*** DATA FOR PROCESSING Section Begins ***

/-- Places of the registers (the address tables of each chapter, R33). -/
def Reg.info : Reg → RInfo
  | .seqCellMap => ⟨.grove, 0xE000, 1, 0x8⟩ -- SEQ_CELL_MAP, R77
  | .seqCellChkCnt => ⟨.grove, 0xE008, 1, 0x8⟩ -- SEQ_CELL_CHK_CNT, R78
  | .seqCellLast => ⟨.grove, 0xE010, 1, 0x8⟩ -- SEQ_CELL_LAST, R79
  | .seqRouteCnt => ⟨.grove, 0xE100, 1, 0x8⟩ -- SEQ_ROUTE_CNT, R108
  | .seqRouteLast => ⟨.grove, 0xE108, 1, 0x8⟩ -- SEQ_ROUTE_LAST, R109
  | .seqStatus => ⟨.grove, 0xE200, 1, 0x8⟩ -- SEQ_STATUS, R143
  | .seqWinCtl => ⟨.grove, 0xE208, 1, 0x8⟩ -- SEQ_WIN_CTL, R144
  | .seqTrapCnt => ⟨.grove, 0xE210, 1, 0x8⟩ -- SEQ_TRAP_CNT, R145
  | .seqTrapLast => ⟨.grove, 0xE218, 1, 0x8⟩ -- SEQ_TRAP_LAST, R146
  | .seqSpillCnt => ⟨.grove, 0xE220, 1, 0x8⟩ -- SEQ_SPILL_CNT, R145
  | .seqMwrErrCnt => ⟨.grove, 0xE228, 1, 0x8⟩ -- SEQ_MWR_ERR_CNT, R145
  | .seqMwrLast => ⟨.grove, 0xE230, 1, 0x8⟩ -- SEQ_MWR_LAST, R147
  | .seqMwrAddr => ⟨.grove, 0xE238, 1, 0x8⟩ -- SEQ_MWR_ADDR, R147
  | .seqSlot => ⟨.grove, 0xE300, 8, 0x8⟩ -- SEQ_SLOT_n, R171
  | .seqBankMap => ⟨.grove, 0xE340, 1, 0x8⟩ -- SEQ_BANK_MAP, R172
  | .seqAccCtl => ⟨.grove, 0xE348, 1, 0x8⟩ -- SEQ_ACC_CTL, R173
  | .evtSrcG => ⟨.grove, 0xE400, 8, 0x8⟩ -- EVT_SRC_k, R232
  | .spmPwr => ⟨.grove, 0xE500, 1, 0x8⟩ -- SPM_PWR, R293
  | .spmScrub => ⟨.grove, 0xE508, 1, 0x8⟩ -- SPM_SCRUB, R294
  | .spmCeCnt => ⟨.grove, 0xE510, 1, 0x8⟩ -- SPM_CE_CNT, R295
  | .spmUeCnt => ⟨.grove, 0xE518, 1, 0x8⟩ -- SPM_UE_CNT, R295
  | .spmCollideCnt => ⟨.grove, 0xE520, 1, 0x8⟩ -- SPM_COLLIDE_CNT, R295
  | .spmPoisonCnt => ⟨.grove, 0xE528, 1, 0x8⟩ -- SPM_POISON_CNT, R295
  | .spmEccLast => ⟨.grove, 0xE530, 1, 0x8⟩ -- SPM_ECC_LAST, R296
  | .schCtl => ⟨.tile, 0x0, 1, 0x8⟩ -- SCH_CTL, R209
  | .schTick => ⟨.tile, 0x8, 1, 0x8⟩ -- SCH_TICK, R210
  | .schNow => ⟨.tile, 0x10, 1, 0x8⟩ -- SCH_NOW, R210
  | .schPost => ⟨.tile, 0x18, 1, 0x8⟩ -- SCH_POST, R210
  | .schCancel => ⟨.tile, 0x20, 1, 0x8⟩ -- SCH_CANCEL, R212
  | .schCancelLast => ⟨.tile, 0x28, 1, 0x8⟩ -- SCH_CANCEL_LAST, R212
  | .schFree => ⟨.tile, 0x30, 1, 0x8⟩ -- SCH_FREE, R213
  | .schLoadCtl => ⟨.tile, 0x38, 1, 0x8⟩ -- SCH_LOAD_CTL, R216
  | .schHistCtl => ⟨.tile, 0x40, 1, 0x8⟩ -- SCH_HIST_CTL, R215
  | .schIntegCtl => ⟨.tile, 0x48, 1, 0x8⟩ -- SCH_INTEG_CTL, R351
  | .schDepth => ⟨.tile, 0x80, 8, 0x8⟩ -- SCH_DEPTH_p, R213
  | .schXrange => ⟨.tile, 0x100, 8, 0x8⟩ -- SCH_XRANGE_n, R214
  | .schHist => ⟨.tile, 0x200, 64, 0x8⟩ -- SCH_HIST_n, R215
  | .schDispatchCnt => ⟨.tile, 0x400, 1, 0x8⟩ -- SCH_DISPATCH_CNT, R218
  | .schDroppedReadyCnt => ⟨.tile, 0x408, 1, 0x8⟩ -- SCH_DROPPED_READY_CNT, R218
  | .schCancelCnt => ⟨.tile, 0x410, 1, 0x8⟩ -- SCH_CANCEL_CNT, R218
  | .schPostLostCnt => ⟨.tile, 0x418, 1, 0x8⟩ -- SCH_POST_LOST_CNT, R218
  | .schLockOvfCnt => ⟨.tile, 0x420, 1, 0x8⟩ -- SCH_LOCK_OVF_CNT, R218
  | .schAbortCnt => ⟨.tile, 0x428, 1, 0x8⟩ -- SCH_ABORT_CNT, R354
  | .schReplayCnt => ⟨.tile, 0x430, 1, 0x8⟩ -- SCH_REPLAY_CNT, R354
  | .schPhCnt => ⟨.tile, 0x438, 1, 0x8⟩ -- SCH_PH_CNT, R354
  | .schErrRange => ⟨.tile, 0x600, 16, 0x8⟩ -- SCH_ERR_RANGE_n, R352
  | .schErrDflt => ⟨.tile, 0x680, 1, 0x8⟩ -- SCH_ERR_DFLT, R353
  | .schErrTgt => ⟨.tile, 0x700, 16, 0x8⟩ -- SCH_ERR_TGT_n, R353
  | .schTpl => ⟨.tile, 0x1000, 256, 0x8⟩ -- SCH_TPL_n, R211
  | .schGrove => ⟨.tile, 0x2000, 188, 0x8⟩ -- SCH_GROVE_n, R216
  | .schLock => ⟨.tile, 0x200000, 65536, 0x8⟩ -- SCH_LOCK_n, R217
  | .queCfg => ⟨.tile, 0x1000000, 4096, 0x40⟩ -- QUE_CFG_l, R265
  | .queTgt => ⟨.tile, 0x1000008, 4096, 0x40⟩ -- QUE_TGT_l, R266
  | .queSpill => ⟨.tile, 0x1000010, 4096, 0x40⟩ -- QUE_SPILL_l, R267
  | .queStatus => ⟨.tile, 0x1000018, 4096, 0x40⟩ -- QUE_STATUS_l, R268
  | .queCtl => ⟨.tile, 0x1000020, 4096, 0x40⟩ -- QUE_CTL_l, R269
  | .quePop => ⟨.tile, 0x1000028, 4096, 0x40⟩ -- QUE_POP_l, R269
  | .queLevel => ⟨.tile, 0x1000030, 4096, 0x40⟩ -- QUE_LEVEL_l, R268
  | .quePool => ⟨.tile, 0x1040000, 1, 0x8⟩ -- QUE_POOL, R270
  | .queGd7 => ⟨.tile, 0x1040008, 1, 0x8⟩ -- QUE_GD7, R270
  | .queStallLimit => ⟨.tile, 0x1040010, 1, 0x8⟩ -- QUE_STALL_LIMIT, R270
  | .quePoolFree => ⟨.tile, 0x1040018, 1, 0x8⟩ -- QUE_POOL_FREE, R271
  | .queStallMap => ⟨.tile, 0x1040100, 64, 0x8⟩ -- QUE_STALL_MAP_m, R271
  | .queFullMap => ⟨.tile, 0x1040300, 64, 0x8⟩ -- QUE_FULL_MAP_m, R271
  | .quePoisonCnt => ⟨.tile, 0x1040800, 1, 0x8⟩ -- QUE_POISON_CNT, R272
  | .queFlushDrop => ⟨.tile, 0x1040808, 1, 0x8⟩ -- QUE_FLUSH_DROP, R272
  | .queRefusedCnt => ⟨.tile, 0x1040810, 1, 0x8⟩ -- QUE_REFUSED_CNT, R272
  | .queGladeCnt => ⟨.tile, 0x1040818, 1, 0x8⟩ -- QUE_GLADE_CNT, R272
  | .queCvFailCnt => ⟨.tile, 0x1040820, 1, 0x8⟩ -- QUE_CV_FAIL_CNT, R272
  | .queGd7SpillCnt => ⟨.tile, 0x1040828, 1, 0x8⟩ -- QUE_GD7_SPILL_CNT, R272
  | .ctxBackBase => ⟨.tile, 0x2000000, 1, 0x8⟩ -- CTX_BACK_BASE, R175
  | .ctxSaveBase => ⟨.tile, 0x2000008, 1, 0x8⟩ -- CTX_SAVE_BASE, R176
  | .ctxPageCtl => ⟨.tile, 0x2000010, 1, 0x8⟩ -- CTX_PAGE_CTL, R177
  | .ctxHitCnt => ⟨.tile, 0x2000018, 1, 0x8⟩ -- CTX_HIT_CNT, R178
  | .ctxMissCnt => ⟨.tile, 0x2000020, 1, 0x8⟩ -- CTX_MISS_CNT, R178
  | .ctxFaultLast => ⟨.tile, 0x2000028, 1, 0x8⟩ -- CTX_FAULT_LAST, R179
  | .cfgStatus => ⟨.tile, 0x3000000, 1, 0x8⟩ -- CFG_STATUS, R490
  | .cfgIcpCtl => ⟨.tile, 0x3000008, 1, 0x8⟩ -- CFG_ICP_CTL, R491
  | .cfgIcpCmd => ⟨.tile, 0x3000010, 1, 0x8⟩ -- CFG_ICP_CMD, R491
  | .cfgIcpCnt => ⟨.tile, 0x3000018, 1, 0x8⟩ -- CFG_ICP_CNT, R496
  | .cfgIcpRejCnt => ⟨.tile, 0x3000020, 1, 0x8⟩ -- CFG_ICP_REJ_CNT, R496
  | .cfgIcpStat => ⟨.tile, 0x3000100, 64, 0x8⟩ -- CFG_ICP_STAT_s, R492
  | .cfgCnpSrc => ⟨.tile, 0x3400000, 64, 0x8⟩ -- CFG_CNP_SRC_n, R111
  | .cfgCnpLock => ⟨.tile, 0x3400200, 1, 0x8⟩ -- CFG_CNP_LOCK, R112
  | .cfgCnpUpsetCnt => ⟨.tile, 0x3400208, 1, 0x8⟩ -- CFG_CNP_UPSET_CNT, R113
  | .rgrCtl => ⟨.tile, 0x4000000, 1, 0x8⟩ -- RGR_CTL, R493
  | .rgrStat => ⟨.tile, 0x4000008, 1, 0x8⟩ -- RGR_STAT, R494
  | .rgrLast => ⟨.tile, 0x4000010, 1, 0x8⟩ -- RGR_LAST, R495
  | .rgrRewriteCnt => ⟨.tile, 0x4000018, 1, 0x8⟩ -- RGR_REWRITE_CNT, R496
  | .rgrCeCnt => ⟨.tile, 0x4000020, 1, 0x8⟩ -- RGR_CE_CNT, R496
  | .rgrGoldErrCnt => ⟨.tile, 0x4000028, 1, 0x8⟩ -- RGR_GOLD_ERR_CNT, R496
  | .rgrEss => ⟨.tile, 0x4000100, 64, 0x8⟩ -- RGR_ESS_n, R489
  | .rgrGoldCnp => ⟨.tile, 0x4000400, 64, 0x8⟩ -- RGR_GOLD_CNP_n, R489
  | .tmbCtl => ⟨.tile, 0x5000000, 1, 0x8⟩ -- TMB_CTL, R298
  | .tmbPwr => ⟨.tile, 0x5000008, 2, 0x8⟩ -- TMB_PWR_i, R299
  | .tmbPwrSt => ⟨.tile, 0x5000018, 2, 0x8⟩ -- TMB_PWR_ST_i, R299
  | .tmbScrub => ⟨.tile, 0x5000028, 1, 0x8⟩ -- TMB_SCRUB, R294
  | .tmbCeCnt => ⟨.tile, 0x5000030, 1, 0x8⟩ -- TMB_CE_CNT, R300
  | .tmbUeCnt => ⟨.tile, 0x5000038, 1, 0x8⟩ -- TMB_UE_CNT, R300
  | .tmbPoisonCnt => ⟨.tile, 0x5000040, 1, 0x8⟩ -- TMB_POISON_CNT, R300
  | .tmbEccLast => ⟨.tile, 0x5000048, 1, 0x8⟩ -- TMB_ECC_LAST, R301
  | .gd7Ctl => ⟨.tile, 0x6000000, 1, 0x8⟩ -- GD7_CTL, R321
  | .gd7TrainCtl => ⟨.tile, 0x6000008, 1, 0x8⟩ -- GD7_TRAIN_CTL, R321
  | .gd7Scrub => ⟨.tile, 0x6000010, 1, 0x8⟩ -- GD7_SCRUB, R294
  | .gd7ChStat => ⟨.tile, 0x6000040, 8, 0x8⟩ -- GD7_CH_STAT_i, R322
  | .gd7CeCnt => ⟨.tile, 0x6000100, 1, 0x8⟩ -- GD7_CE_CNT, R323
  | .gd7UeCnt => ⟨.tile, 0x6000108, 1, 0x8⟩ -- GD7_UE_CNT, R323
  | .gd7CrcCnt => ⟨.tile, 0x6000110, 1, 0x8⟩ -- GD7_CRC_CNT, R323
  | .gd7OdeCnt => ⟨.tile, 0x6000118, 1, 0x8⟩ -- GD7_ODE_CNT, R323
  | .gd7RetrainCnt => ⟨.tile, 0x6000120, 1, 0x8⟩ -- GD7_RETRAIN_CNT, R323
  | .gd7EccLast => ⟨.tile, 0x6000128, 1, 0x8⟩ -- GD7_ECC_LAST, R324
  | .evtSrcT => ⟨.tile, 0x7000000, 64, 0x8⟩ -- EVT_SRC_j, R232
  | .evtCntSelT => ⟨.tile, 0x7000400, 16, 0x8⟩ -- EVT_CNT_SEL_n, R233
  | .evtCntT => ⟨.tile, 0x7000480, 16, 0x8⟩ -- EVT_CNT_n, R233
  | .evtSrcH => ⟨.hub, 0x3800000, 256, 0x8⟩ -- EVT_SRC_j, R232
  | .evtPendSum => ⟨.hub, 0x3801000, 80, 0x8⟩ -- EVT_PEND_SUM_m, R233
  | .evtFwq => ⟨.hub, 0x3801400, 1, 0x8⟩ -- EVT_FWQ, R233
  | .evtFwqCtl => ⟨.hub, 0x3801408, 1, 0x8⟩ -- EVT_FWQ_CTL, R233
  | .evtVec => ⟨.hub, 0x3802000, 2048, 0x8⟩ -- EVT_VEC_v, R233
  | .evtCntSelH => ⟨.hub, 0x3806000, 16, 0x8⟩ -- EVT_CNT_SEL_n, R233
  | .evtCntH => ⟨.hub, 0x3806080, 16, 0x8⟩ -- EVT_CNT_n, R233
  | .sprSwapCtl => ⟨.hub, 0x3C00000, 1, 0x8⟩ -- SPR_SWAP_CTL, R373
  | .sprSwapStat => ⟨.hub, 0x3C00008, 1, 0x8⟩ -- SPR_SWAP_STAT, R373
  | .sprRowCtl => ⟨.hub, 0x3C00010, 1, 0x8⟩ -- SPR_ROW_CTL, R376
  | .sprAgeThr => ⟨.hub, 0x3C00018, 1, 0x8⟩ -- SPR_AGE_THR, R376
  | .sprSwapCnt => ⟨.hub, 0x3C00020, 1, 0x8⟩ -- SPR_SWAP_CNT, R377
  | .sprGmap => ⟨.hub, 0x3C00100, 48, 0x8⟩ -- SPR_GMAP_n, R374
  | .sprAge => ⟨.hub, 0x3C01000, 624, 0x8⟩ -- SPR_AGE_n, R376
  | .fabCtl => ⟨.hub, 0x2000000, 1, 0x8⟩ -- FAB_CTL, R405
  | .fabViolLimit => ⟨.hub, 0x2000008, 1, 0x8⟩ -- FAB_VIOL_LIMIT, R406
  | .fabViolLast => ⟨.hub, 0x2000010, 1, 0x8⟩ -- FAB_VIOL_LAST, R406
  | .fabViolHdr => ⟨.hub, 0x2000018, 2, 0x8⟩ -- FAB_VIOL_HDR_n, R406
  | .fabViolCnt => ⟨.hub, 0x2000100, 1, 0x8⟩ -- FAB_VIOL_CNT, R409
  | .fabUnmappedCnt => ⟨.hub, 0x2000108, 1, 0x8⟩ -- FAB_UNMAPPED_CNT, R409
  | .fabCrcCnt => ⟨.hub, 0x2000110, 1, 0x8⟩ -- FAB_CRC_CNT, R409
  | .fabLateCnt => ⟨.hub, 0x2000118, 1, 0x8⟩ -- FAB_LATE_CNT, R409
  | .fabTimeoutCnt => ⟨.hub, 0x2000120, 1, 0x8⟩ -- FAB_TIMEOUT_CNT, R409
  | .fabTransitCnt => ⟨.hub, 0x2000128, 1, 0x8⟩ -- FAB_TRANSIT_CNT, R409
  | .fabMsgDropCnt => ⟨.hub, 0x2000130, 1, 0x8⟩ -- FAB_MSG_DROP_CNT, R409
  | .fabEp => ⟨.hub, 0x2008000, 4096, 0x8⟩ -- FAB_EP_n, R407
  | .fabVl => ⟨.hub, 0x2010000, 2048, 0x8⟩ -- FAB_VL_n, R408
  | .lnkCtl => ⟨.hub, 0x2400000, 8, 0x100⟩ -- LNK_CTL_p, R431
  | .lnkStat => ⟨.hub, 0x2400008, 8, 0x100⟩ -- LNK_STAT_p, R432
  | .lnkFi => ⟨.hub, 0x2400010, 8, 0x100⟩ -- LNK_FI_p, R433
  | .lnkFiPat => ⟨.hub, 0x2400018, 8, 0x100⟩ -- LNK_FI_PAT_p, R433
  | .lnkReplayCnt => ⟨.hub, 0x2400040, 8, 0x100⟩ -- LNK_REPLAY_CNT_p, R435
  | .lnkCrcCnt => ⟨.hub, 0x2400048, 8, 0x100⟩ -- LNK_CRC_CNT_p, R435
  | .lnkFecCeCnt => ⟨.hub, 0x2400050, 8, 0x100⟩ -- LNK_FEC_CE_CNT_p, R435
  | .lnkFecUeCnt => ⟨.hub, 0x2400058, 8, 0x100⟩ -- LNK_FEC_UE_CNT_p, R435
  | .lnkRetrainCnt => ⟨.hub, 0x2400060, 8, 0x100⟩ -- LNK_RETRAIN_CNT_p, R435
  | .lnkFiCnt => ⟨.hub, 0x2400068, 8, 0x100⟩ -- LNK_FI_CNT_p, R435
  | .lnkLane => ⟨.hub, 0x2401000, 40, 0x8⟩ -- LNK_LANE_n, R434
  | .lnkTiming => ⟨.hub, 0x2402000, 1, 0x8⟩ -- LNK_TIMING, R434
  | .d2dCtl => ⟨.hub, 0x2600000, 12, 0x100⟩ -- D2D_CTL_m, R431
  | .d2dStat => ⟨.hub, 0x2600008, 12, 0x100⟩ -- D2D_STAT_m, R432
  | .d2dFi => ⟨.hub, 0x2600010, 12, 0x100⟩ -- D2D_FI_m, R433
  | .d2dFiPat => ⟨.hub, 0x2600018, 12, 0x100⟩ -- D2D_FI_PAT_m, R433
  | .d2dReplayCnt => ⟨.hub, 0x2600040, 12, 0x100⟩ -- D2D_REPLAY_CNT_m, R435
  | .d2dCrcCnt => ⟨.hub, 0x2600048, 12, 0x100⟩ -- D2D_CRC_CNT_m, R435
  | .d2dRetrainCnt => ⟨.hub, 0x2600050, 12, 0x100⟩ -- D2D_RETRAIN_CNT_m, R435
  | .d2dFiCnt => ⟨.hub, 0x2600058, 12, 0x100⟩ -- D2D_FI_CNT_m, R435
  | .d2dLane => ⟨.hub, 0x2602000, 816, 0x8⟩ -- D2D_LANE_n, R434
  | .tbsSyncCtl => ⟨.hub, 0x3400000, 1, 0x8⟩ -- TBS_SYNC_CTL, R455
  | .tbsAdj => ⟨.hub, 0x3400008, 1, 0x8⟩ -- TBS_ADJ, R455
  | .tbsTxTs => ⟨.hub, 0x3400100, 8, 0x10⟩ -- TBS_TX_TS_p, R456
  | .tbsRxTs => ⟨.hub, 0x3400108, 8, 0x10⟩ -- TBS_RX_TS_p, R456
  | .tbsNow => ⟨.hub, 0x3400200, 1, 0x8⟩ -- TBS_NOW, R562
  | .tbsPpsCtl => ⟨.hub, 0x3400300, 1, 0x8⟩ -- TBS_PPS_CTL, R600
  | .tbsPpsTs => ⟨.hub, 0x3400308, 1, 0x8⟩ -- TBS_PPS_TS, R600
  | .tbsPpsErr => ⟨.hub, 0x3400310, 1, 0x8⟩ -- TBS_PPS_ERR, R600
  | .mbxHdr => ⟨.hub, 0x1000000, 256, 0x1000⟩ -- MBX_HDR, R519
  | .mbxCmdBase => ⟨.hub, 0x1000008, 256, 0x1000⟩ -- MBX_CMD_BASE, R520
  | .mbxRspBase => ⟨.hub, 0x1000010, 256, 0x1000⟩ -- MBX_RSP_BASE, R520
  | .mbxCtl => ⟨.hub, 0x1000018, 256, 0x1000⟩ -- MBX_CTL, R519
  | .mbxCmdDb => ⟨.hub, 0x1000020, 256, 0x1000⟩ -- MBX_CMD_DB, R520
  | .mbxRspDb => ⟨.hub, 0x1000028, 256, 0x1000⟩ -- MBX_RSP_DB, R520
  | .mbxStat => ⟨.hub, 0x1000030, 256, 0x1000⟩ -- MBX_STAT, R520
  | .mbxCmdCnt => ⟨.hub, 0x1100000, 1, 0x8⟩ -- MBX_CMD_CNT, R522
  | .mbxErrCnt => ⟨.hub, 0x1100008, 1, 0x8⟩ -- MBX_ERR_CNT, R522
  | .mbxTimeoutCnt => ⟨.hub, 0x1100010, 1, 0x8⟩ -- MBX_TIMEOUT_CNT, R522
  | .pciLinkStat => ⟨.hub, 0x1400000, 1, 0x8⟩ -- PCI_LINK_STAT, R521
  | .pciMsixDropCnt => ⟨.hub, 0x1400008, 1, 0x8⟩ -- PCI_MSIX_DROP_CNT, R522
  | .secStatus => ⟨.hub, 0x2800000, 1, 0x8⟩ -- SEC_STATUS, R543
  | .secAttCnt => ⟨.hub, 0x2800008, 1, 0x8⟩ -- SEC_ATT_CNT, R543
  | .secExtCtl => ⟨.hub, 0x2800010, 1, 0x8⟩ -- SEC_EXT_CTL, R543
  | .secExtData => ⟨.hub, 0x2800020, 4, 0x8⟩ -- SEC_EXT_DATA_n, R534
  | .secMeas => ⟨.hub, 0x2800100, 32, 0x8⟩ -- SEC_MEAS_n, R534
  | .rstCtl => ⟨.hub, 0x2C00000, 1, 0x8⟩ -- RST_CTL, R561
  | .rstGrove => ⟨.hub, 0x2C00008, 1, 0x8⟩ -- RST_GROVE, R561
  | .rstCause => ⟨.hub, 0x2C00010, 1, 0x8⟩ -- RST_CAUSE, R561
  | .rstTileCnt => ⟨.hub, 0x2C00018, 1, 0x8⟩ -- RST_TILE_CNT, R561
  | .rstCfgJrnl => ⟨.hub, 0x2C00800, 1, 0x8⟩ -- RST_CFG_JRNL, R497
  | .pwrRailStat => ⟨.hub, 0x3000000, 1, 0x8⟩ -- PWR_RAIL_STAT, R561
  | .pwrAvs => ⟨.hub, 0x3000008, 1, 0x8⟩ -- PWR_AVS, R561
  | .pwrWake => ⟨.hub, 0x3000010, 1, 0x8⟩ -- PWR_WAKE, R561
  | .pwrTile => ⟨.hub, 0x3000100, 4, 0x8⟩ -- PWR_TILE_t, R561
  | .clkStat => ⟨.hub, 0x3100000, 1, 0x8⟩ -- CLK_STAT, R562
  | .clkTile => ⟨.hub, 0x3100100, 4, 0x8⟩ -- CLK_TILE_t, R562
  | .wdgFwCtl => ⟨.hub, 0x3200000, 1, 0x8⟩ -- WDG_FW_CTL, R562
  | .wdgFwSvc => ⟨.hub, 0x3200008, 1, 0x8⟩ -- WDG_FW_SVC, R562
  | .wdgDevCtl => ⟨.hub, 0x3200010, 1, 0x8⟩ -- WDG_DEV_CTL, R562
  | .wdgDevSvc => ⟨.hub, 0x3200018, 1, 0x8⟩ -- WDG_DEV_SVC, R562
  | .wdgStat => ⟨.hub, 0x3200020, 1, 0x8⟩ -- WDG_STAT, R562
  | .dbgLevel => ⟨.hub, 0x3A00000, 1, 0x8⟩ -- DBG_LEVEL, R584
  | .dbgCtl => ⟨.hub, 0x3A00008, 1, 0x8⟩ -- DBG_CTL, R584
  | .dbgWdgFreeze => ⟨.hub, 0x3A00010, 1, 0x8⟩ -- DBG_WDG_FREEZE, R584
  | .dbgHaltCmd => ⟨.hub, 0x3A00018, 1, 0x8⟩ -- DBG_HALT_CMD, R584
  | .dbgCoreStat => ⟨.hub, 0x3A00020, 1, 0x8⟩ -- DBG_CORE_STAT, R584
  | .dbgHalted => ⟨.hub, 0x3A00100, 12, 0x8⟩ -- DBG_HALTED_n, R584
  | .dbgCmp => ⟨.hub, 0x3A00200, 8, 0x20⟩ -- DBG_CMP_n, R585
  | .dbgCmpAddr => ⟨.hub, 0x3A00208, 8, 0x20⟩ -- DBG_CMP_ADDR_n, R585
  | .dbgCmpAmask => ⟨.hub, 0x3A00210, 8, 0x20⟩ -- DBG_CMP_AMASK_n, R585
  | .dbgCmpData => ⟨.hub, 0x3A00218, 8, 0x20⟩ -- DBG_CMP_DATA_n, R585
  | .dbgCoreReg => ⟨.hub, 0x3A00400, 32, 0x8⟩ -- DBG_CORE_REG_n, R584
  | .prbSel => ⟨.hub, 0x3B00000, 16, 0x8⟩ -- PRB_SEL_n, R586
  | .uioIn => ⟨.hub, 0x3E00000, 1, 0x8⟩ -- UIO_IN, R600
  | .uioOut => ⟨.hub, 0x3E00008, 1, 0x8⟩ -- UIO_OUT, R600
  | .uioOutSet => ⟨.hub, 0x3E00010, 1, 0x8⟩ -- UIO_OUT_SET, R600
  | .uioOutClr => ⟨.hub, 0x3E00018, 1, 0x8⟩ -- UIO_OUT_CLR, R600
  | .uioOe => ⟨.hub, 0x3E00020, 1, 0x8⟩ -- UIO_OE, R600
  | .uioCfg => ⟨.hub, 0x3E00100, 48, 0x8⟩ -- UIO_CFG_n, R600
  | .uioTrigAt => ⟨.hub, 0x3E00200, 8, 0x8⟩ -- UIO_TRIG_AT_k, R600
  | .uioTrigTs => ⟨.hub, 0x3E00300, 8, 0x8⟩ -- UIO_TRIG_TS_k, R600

*** DATA FOR PROCESSING Section Ends ***

HOW TO COMPLETE THIS TASK: Could you set down, word for word, only the lines above from the line with "-- RGR_REWRITE_CNT, R496" to the line with "-- RGR_GOLD_CNP_n, R489", including both?

SOLVED PROBLEM:
  | .rgrRewriteCnt => ⟨.tile, 0x4000018, 1, 0x8⟩ -- RGR_REWRITE_CNT, R496
  | .rgrCeCnt => ⟨.tile, 0x4000020, 1, 0x8⟩ -- RGR_CE_CNT, R496
  | .rgrGoldErrCnt => ⟨.tile, 0x4000028, 1, 0x8⟩ -- RGR_GOLD_ERR_CNT, R496
  | .rgrEss => ⟨.tile, 0x4000100, 64, 0x8⟩ -- RGR_ESS_n, R489
  | .rgrGoldCnp => ⟨.tile, 0x4000400, 64, 0x8⟩ -- RGR_GOLD_CNP_n, R489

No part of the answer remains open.